Stored data:

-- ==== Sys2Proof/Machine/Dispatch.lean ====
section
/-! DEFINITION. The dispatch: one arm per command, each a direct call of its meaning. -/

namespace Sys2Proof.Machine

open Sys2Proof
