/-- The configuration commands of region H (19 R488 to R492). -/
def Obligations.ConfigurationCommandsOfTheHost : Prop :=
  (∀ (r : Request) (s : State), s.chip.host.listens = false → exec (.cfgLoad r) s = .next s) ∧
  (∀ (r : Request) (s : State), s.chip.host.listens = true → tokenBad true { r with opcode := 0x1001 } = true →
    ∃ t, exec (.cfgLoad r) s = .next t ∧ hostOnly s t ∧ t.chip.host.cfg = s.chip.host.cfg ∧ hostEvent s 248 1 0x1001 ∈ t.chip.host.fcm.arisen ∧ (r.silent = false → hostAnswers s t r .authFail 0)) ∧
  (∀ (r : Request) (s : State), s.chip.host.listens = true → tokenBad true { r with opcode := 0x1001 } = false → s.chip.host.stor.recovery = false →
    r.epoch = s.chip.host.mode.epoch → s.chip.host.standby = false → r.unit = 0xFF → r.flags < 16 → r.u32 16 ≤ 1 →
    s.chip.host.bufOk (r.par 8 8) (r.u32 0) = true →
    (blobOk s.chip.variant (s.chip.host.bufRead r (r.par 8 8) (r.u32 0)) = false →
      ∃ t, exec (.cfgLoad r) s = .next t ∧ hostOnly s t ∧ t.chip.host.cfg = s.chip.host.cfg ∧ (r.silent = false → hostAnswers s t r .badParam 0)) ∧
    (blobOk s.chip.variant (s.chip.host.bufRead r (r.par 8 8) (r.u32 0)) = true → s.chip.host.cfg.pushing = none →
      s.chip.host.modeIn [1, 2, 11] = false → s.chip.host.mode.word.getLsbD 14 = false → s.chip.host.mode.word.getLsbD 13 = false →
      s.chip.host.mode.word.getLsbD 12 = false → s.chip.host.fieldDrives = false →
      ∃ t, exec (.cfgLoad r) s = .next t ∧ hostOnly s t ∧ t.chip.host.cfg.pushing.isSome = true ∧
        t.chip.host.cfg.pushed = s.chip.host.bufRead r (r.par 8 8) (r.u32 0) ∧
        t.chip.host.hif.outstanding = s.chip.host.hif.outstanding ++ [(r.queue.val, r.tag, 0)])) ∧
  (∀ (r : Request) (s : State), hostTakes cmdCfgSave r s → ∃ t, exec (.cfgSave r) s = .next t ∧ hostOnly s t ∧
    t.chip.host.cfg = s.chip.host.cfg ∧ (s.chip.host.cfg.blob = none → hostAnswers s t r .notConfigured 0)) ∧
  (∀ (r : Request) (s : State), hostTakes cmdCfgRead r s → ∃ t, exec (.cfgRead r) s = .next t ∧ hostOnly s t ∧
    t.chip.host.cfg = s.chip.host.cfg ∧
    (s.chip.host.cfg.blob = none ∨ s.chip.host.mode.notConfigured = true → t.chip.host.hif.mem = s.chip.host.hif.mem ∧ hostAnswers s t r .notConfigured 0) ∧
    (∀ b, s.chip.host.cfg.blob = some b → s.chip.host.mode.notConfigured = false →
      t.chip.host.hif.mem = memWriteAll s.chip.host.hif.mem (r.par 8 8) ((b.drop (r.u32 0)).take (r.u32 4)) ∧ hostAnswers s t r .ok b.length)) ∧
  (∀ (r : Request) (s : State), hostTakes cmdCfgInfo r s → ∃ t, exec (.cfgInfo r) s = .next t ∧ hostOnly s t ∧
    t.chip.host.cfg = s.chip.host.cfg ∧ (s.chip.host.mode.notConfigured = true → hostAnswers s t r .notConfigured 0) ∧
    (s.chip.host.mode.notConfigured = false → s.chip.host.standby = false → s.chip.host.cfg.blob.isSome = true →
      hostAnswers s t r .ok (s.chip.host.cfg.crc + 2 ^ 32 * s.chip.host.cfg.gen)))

● **TASK STATEMENT**:
Check every line of the records, and copy the ones that hold the word "blobOk".

● **SOLUTION**:
    (blobOk s.chip.variant (s.chip.host.bufRead r (r.par 8 8) (r.u32 0)) = false →
    (blobOk s.chip.variant (s.chip.host.bufRead r (r.par 8 8) (r.u32 0)) = true → s.chip.host.cfg.pushing = none →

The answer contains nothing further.